**Exercise aim**
From the first line to the last, write out the records exactly.

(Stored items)
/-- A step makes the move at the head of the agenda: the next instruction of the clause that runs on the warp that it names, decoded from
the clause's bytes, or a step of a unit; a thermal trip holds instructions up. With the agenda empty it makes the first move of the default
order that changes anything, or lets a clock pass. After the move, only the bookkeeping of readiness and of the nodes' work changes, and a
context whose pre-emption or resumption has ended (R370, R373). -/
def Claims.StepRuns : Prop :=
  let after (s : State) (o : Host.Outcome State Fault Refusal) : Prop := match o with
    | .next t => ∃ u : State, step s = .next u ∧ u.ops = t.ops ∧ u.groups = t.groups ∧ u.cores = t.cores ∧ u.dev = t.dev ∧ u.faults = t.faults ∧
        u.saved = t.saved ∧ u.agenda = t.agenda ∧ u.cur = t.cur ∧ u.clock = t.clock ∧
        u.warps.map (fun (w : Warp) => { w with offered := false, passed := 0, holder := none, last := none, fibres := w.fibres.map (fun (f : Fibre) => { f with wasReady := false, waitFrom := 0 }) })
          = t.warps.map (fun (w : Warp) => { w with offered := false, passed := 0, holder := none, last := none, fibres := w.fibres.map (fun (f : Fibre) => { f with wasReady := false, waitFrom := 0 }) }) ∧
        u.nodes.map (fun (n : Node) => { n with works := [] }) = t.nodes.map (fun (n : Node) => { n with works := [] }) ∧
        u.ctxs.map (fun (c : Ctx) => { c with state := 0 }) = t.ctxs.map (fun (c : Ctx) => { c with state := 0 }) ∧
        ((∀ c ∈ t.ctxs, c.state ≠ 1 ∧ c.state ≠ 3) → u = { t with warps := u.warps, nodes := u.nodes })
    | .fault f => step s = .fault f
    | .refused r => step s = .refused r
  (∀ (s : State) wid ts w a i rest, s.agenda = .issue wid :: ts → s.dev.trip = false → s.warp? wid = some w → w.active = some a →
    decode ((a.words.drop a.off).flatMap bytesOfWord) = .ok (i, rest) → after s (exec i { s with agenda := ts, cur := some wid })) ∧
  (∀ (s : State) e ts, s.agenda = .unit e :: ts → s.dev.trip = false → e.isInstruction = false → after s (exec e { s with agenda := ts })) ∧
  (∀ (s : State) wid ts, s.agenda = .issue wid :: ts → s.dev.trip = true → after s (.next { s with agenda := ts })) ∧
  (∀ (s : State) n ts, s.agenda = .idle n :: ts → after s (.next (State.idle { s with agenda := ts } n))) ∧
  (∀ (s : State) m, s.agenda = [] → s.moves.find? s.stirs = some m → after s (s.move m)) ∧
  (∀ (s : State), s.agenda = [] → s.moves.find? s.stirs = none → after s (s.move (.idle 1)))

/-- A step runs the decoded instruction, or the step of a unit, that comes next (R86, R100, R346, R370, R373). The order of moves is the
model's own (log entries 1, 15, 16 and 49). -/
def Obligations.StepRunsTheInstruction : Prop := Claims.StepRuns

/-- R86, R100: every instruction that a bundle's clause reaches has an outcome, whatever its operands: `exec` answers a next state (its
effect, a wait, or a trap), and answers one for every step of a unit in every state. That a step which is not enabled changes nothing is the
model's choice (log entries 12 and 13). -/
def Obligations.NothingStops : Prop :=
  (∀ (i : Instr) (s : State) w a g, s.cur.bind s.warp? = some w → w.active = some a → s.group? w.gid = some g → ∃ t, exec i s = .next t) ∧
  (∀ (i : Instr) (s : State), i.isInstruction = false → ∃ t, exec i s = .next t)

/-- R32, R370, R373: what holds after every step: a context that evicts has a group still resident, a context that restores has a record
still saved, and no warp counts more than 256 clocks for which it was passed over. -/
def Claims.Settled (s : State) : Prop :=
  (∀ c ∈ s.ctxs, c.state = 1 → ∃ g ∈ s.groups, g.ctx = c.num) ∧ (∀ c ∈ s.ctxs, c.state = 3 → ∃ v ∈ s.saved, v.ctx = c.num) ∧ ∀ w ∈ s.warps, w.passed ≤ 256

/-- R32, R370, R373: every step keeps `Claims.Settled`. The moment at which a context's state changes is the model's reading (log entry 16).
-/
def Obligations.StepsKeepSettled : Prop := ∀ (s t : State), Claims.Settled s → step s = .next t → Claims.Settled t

**Written solution**
/-- A step makes the move at the head of the agenda: the next instruction of the clause that runs on the warp that it names, decoded from
the clause's bytes, or a step of a unit; a thermal trip holds instructions up. With the agenda empty it makes the first move of the default
order that changes anything, or lets a clock pass. After the move, only the bookkeeping of readiness and of the nodes' work changes, and a
context whose pre-emption or resumption has ended (R370, R373). -/
def Claims.StepRuns : Prop :=
  let after (s : State) (o : Host.Outcome State Fault Refusal) : Prop := match o with
    | .next t => ∃ u : State, step s = .next u ∧ u.ops = t.ops ∧ u.groups = t.groups ∧ u.cores = t.cores ∧ u.dev = t.dev ∧ u.faults = t.faults ∧
        u.saved = t.saved ∧ u.agenda = t.agenda ∧ u.cur = t.cur ∧ u.clock = t.clock ∧
        u.warps.map (fun (w : Warp) => { w with offered := false, passed := 0, holder := none, last := none, fibres := w.fibres.map (fun (f : Fibre) => { f with wasReady := false, waitFrom := 0 }) })
          = t.warps.map (fun (w : Warp) => { w with offered := false, passed := 0, holder := none, last := none, fibres := w.fibres.map (fun (f : Fibre) => { f with wasReady := false, waitFrom := 0 }) }) ∧
        u.nodes.map (fun (n : Node) => { n with works := [] }) = t.nodes.map (fun (n : Node) => { n with works := [] }) ∧
        u.ctxs.map (fun (c : Ctx) => { c with state := 0 }) = t.ctxs.map (fun (c : Ctx) => { c with state := 0 }) ∧
        ((∀ c ∈ t.ctxs, c.state ≠ 1 ∧ c.state ≠ 3) → u = { t with warps := u.warps, nodes := u.nodes })
    | .fault f => step s = .fault f
    | .refused r => step s = .refused r
  (∀ (s : State) wid ts w a i rest, s.agenda = .issue wid :: ts → s.dev.trip = false → s.warp? wid = some w → w.active = some a →
    decode ((a.words.drop a.off).flatMap bytesOfWord) = .ok (i, rest) → after s (exec i { s with agenda := ts, cur := some wid })) ∧
  (∀ (s : State) e ts, s.agenda = .unit e :: ts → s.dev.trip = false → e.isInstruction = false → after s (exec e { s with agenda := ts })) ∧
  (∀ (s : State) wid ts, s.agenda = .issue wid :: ts → s.dev.trip = true → after s (.next { s with agenda := ts })) ∧
  (∀ (s : State) n ts, s.agenda = .idle n :: ts → after s (.next (State.idle { s with agenda := ts } n))) ∧
  (∀ (s : State) m, s.agenda = [] → s.moves.find? s.stirs = some m → after s (s.move m)) ∧
  (∀ (s : State), s.agenda = [] → s.moves.find? s.stirs = none → after s (s.move (.idle 1)))

/-- A step runs the decoded instruction, or the step of a unit, that comes next (R86, R100, R346, R370, R373). The order of moves is the
model's own (log entries 1, 15, 16 and 49). -/
def Obligations.StepRunsTheInstruction : Prop := Claims.StepRuns

/-- R86, R100: every instruction that a bundle's clause reaches has an outcome, whatever its operands: `exec` answers a next state (its
effect, a wait, or a trap), and answers one for every step of a unit in every state. That a step which is not enabled changes nothing is the
model's choice (log entries 12 and 13). -/
def Obligations.NothingStops : Prop :=
  (∀ (i : Instr) (s : State) w a g, s.cur.bind s.warp? = some w → w.active = some a → s.group? w.gid = some g → ∃ t, exec i s = .next t) ∧
  (∀ (i : Instr) (s : State), i.isInstruction = false → ∃ t, exec i s = .next t)

/-- R32, R370, R373: what holds after every step: a context that evicts has a group still resident, a context that restores has a record
still saved, and no warp counts more than 256 clocks for which it was passed over. -/
def Claims.Settled (s : State) : Prop :=
  (∀ c ∈ s.ctxs, c.state = 1 → ∃ g ∈ s.groups, g.ctx = c.num) ∧ (∀ c ∈ s.ctxs, c.state = 3 → ∃ v ∈ s.saved, v.ctx = c.num) ∧ ∀ w ∈ s.warps, w.passed ≤ 256

/-- R32, R370, R373: every step keeps `Claims.Settled`. The moment at which a context's state changes is the model's reading (log entry 16).
-/
def Obligations.StepsKeepSettled : Prop := ∀ (s t : State), Claims.Settled s → step s = .next t → Claims.Settled t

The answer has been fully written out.